[INSTRUCTIONS FOR THE TASK]:
Search the records for the word "nothing". Copy every line where it appears.
◇ ◇ ◇
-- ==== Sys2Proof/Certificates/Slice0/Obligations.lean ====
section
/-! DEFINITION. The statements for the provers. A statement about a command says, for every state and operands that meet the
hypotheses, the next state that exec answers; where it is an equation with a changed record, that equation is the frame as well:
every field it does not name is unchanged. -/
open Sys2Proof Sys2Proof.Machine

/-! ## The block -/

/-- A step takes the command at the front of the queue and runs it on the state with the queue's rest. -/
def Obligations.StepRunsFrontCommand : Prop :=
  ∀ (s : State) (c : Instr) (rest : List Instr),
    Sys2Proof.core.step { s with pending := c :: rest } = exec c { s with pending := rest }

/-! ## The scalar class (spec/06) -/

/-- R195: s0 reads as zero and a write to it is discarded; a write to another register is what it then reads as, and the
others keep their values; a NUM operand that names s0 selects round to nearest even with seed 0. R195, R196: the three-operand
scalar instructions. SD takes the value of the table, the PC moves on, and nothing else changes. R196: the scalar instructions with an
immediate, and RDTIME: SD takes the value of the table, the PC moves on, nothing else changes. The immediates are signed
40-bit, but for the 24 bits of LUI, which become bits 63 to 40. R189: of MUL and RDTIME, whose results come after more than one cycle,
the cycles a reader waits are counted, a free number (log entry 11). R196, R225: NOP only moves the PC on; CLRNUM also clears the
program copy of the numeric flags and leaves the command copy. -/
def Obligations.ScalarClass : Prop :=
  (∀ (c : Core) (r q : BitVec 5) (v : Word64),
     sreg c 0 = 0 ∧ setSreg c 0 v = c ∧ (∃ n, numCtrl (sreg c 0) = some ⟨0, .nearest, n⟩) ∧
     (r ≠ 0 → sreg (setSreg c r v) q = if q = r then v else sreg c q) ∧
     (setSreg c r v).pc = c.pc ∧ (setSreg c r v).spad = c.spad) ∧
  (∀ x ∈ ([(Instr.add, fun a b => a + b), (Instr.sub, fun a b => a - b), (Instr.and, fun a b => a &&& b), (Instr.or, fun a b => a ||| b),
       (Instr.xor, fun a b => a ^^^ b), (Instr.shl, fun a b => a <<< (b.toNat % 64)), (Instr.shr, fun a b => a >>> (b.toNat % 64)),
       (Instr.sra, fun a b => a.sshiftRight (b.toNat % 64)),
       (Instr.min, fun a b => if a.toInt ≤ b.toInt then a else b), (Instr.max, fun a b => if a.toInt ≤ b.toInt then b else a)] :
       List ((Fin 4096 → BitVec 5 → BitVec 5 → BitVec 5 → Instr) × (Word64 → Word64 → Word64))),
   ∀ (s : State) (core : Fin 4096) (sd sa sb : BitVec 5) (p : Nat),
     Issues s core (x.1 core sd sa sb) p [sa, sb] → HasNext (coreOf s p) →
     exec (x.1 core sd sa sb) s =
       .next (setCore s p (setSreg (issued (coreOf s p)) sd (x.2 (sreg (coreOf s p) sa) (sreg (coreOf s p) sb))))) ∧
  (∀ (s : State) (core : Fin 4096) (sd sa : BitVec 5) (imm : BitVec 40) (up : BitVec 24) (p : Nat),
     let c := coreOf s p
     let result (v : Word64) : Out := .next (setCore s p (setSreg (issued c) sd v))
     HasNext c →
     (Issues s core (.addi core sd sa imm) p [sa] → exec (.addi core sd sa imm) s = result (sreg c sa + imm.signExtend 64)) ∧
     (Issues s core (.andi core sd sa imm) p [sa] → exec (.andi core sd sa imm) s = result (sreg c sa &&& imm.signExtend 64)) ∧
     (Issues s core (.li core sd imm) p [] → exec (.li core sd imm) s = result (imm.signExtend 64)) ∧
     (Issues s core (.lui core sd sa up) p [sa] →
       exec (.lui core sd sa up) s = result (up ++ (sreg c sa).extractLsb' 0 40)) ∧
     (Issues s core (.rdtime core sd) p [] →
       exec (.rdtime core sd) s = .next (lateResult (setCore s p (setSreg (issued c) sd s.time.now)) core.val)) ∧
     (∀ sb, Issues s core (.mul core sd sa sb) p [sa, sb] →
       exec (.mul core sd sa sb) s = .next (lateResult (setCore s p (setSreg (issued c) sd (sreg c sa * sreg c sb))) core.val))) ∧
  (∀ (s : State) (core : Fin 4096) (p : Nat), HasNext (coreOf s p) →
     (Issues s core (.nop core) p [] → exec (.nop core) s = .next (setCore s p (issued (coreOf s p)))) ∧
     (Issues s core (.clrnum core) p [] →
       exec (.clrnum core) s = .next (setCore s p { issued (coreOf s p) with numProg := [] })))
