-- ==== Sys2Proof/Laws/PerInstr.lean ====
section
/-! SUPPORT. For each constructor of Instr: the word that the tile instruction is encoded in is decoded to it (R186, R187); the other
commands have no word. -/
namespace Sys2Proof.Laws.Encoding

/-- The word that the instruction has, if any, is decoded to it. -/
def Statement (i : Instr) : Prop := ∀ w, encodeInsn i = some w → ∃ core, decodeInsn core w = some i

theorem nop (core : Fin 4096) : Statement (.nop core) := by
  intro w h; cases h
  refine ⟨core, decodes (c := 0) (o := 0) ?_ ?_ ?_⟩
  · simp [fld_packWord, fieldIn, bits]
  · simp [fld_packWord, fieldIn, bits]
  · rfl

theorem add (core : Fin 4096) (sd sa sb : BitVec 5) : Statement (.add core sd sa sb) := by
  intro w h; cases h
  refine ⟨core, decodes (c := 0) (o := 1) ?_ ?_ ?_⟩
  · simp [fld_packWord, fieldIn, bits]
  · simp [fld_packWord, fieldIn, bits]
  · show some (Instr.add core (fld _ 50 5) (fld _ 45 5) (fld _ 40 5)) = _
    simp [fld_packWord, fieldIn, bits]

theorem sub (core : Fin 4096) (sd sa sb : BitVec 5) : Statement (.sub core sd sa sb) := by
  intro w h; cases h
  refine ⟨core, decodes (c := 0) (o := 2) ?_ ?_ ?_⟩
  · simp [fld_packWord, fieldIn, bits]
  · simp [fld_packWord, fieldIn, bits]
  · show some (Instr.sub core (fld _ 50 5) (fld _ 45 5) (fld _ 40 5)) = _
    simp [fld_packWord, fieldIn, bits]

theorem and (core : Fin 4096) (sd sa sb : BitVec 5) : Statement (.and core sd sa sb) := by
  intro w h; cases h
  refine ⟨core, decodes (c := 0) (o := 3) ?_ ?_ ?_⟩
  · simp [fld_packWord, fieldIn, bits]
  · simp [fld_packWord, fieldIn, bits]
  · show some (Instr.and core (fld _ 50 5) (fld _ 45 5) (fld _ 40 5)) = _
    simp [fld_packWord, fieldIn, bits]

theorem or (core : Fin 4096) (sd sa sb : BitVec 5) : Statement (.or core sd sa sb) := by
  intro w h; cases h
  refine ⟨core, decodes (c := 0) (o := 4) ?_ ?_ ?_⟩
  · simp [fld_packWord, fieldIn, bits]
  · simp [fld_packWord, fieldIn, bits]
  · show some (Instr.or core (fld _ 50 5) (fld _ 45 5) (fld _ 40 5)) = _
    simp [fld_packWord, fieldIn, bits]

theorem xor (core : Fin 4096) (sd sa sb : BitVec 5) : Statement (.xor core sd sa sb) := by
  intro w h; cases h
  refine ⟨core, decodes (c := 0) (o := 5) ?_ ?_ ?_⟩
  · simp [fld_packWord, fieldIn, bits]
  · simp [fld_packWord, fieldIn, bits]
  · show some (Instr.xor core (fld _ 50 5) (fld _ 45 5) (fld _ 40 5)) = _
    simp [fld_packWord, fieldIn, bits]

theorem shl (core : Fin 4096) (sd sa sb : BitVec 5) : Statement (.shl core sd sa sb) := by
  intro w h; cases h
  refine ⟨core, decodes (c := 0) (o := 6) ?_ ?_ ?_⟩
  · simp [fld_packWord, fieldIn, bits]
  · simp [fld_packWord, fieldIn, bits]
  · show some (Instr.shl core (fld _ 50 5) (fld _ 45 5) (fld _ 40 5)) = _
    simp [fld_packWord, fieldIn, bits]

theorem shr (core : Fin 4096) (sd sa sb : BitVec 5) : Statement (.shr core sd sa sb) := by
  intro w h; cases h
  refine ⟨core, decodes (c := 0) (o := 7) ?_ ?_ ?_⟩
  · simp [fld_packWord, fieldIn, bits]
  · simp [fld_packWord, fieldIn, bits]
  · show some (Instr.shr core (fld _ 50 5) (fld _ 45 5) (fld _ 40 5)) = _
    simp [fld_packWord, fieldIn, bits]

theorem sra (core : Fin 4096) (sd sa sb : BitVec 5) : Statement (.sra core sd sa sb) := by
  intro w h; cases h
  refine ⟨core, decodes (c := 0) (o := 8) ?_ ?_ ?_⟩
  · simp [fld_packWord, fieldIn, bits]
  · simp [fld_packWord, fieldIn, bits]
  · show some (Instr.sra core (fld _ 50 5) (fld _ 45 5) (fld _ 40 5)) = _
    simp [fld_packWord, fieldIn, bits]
◇ ◇ ◇
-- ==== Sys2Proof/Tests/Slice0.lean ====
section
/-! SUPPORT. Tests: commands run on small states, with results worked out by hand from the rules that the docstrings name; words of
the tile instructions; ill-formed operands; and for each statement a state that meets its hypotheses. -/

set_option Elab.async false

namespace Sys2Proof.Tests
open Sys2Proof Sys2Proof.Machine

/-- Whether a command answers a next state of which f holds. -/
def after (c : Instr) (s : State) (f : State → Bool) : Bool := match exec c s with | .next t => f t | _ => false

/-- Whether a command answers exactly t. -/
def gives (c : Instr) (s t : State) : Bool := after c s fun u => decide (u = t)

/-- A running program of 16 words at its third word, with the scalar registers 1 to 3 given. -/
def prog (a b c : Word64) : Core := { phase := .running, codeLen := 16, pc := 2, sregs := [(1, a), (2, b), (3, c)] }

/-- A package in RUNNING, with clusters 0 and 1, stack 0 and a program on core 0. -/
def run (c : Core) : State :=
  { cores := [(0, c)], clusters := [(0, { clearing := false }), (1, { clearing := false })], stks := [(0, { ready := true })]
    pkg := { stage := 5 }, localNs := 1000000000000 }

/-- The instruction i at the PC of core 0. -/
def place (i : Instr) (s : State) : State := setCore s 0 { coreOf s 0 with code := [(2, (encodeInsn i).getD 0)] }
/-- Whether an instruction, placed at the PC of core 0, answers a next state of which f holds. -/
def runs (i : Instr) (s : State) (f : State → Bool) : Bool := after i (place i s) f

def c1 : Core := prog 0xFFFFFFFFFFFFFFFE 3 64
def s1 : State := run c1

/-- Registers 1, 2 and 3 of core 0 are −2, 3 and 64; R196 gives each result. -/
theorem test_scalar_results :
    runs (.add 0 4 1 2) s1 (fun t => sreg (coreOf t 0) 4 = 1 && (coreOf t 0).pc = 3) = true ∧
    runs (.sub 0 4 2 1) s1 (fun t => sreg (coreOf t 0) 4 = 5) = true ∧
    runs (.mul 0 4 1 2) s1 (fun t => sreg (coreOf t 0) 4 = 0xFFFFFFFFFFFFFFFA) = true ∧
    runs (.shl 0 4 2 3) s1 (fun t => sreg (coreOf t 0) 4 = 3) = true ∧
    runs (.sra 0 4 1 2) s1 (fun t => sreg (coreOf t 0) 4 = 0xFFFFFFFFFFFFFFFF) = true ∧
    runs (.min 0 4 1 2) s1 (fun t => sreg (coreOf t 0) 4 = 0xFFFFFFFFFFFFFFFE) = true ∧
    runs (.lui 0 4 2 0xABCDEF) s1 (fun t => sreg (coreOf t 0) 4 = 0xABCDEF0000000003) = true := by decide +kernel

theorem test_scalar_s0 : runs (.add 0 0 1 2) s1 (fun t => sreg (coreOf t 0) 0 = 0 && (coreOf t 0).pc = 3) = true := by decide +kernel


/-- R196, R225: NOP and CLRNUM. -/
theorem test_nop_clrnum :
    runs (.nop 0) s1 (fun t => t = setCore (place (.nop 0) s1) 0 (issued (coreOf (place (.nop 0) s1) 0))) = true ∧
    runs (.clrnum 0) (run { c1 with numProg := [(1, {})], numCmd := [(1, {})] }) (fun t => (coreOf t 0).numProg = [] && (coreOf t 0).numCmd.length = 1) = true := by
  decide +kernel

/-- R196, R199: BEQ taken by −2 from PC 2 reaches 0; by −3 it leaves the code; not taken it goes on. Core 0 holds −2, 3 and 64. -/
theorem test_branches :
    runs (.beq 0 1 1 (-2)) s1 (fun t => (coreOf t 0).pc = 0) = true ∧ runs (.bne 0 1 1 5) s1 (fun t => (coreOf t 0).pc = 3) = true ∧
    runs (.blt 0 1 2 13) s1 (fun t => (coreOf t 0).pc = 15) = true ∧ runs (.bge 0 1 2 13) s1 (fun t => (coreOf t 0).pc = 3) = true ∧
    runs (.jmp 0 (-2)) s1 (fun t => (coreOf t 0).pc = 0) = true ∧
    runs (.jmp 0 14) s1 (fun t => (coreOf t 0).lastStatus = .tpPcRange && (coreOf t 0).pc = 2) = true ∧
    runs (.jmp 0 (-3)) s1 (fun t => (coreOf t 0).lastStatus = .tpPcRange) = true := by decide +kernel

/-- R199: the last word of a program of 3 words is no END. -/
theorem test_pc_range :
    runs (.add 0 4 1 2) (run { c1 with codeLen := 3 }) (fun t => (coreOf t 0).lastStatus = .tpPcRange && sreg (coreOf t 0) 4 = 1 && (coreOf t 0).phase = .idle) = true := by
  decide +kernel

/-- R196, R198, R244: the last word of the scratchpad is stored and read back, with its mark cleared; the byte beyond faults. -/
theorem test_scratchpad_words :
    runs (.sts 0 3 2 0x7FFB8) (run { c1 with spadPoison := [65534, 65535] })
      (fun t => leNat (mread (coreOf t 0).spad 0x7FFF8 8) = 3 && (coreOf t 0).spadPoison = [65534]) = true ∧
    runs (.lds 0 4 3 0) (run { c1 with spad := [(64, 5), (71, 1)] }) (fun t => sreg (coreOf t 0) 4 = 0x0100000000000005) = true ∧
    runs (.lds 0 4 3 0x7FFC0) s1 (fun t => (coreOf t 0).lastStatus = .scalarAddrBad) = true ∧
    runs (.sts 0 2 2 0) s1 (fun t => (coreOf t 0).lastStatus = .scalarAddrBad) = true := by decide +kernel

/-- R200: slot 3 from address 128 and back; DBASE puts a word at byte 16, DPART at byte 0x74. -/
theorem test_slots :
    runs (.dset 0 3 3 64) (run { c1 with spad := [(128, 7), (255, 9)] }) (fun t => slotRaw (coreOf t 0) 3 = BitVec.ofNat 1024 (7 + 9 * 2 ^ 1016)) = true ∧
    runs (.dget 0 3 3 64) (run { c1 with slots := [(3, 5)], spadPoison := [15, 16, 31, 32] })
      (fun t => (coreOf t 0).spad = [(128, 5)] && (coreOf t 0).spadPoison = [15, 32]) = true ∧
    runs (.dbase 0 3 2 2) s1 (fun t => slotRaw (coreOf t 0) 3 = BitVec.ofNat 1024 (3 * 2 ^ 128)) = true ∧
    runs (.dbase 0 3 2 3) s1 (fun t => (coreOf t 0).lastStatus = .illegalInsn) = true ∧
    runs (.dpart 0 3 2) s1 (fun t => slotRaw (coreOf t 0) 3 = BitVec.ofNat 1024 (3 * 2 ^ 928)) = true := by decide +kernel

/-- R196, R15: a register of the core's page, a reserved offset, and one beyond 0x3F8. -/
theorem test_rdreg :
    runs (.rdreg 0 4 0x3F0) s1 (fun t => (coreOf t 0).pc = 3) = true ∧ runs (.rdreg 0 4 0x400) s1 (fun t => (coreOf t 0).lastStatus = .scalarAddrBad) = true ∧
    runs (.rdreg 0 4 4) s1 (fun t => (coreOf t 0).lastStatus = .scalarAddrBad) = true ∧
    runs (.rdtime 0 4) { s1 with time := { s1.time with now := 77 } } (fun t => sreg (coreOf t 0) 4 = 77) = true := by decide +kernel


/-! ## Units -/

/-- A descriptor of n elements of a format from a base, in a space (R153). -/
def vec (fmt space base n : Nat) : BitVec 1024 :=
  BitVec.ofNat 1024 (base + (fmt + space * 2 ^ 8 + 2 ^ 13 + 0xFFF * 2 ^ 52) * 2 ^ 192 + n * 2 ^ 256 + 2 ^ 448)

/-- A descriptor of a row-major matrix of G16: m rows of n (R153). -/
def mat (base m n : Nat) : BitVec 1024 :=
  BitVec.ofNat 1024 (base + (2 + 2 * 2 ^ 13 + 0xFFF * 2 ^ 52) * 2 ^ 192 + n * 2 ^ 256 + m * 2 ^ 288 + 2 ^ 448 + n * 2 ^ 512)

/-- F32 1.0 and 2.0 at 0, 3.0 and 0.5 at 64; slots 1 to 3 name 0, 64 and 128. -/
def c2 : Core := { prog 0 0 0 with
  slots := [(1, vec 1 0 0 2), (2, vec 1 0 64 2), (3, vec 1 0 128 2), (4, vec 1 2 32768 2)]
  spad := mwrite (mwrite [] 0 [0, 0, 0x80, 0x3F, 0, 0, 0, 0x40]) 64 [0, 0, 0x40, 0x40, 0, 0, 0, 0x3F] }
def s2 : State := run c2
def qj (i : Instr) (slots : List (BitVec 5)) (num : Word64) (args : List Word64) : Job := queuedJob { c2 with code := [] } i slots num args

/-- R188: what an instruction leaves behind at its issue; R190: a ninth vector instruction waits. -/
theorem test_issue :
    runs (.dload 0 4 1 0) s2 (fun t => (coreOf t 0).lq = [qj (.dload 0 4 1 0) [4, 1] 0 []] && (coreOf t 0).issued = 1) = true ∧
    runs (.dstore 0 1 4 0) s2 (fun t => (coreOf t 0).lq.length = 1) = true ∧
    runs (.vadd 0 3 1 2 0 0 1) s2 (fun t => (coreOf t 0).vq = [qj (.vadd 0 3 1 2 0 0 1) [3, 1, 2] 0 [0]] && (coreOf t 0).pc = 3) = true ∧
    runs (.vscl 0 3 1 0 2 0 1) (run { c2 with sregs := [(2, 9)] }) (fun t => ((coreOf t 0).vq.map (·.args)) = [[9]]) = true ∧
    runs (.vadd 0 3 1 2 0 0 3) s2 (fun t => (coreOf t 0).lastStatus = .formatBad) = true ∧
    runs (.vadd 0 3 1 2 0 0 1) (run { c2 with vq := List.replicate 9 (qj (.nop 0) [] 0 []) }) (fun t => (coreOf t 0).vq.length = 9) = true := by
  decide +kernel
◇ ◇ ◇
[EXERCISE ANSWER]:
scalar instructions. SD takes the value of the table, the PC moves on, and nothing else changes. R196: the scalar instructions with an
immediate, and RDTIME: SD takes the value of the table, the PC moves on, nothing else changes. The immediates are signed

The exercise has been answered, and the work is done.